Recorded data
********************

theorem shoreSort_activeLaw (f : EthFrame) (kind : Byte) (h : ActiveLaw s) :
    ActiveLaw (shoreSort p f kind s) := by
  have hcount : ∀ c, ActiveLaw (s.countShore p c) := fun c => h.of_view (activeView_countShore c)
  have hcounted : ActiveLaw (supervisionCounted p f.src s) :=
    h.of_view (by simp [supervisionCounted])
  unfold shoreSort
  split
  · exact hcount _
  · split
    · exact hcount _
    · split
      · exact h.of_view (activeView_dataArrives _ _)
      · exact hcounted.of_view (activeView_probeArrives _ _)
      · exact echoArrives_activeLaw hcounted
      · exact acceptArrives_activeLaw hcounted
      · exact h.of_view (activeView_shoreRequestArrives _ _)

theorem shoreArrival_activeLaw (f : EthFrame) (h : ActiveLaw s) : ActiveLaw (shoreArrival p f s) := by
  have hcount : ∀ c, ActiveLaw (s.countShore p c) := fun c => h.of_view (activeView_countShore c)
  unfold shoreArrival
  split
  · exact hcount _
  · split
    · exact hcount _
    · split
      · exact hcount _
      · exact shoreSort_activeLaw f _ h

/-! ## The bodies of the requests on visitors, tables and records -/

theorem activeLaw_requestStable : RequestStable ActiveLaw where
  drop port _ h := h.of_view (activeView_dropRequest port)
  reply port x _ h := h.of_view (activeView_placeReply port x)
  fault port r why _ h := h.of_view (activeView_recordFault port r why)

theorem unknownBody_active : BodyLeaves ActiveLaw unknownBody := fun _ _ _ => trivial

theorem visitorAddBody_active : BodyLeaves ActiveLaw visitorAddBody := fun _ _ h =>
  leaves_need fun _ => leaves_need fun _ => leaves_need fun _ => leaves_need fun _ =>
  leaves_ite trivial <| leaves_named fun _ => leaves_named fun _ => leaves_named fun _ =>
  leaves_ite trivial <| leaves_ite trivial <| h.of_view rfl

theorem visitorRemoveBody_active : BodyLeaves ActiveLaw visitorRemoveBody := fun _ _ h =>
  leaves_needEntry fun i => by
    split
    · trivial
    · trivial
    · exact h.of_view (activeView_becomeFree i)
    · exact h.of_view ((activeView_removeSettled i).trans (activeView_removeClosing i))

theorem visitorReadBody_active : BodyLeaves ActiveLaw visitorReadBody := fun _ _ h => by
  unfold visitorReadBody
  split
  · trivial
  · trivial
  · exact leaves_named fun _ => h
  · exact leaves_ite trivial (leaves_named fun _ => h)

theorem visitorCreditBody_active : BodyLeaves ActiveLaw visitorCreditBody := fun _ _ h =>
  leaves_need fun _ => leaves_need fun _ => leaves_named fun _ => leaves_onVisitor fun _ =>
  h.of_view rfl

theorem visitorAllowBody_active : BodyLeaves ActiveLaw visitorAllowBody := fun _ _ h =>
  leaves_need fun _ => leaves_need fun _ => leaves_named fun _ => leaves_onVisitor fun _ =>
  h.of_view rfl

theorem visitorSettleBody_active : BodyLeaves ActiveLaw visitorSettleBody := fun _ _ h =>
  leaves_needEntry fun _ => leaves_onVisitor fun _ => h.of_view rfl

theorem tariffLoadBody_active : BodyLeaves ActiveLaw tariffLoadBody := fun _ _ h =>
  leaves_need fun _ => leaves_need fun _ => leaves_need fun _ => leaves_need fun _ =>
  leaves_named fun _ => leaves_named fun _ => leaves_bankChecked (h.of_view rfl)

theorem tariffSwitchBody_active : BodyLeaves ActiveLaw tariffSwitchBody := fun _ _ h =>
  leaves_bankChecked (h.of_view activeView_bulkReview)

theorem planLoadBody_active : BodyLeaves ActiveLaw planLoadBody := fun _ _ h =>
  leaves_need fun _ => leaves_named fun _ => h.of_view activeView_bulkReview

theorem partnerLoadBody_active : BodyLeaves ActiveLaw partnerLoadBody := fun _ _ h =>
  leaves_need fun _ => leaves_ite trivial <| leaves_named fun n =>
  h.of_view (activeView_partnerReview n)

theorem recordDrainBody_active : BodyLeaves ActiveLaw recordDrainBody := fun _ _ h =>
  leaves_need fun _ => h.of_view rfl

theorem recordReleaseBody_active : BodyLeaves ActiveLaw recordReleaseBody := fun _ _ h =>
  leaves_need fun _ => leaves_ite trivial <|
  h.of_view ((activeView_cursorForward _ _).trans (activeView_releaseRecords _ _))

theorem voyageStartBody_active : BodyLeaves ActiveLaw voyageStartBody := fun _ _ h => h.of_view rfl

theorem recordIntervalBody_active : BodyLeaves ActiveLaw recordIntervalBody := fun _ _ h =>
  leaves_need fun _ => h.of_view rfl

theorem recordFlushBody_active : BodyLeaves ActiveLaw recordFlushBody := fun _ _ h =>
  h.of_view activeView_bulkClose

/-! ## The bodies of the requests on zones -/

theorem zoneLoadBody_active : BodyLeaves ActiveLaw zoneLoadBody := fun _ _ h =>
  leaves_need fun _ => leaves_ite trivial <| leaves_named fun _ => leaves_ite trivial <| by
    rw [zoneLoadWrite, leaves_done]
    split
    · exact zoneChange_activeLaw h
    · next hk =>
      exact h.of_view (activeView_setZnu (congrArg Terms.pathMask (zoneTerms_zoneLoaded (by simpa using hk))))

/-- Where no terms item is present the PATH_MASK of the DEFAULT record stands (R97). -/
theorem termsWritten_pathMask {r : Request} {old : Terms} (h : termsPresent r = false) :
    (termsWritten r old).pathMask = old.pathMask := by
  simp only [termsPresent, Bool.or_eq_false_iff] at h
  obtain ⟨⟨-, hpermit⟩, -⟩ := h
  refine perPath_ext fun p => ?_
  have hp : argK "PERMIT_SP" p.num r = none := by
    have hall := List.any_eq_false.1 hpermit p (by cases p <;> simp [Path.all])
    simpa using hall
  simp [termsWritten, hp, clampedBool]

theorem pathMask_defaultsWritten {r : Request} {u : Znu}
    (h : (termsPresent r && decide (u.current = some .default)) = false) :
    (zoneTerms (defaultsWritten r u) u.current).pathMask = (zoneTerms u u.current).pathMask := by
  obtain ⟨-, hzones, hterms⟩ := defaultsWritten_zones r u
  cases hc : u.current with
  | none => rfl
  | some z =>
    cases z with
    | default =>
      have hr : termsPresent r = false := by simpa [hc] using h
      rw [zoneTerms, hterms]
      exact termsWritten_pathMask hr
    | entry k => simp only [zoneTerms, hzones]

********************

ACTION ITEM>
Search the entries for the word "hterms", then gather every line that has it.

SOLUTION>
  obtain ⟨-, hzones, hterms⟩ := defaultsWritten_zones r u
      rw [zoneTerms, hterms]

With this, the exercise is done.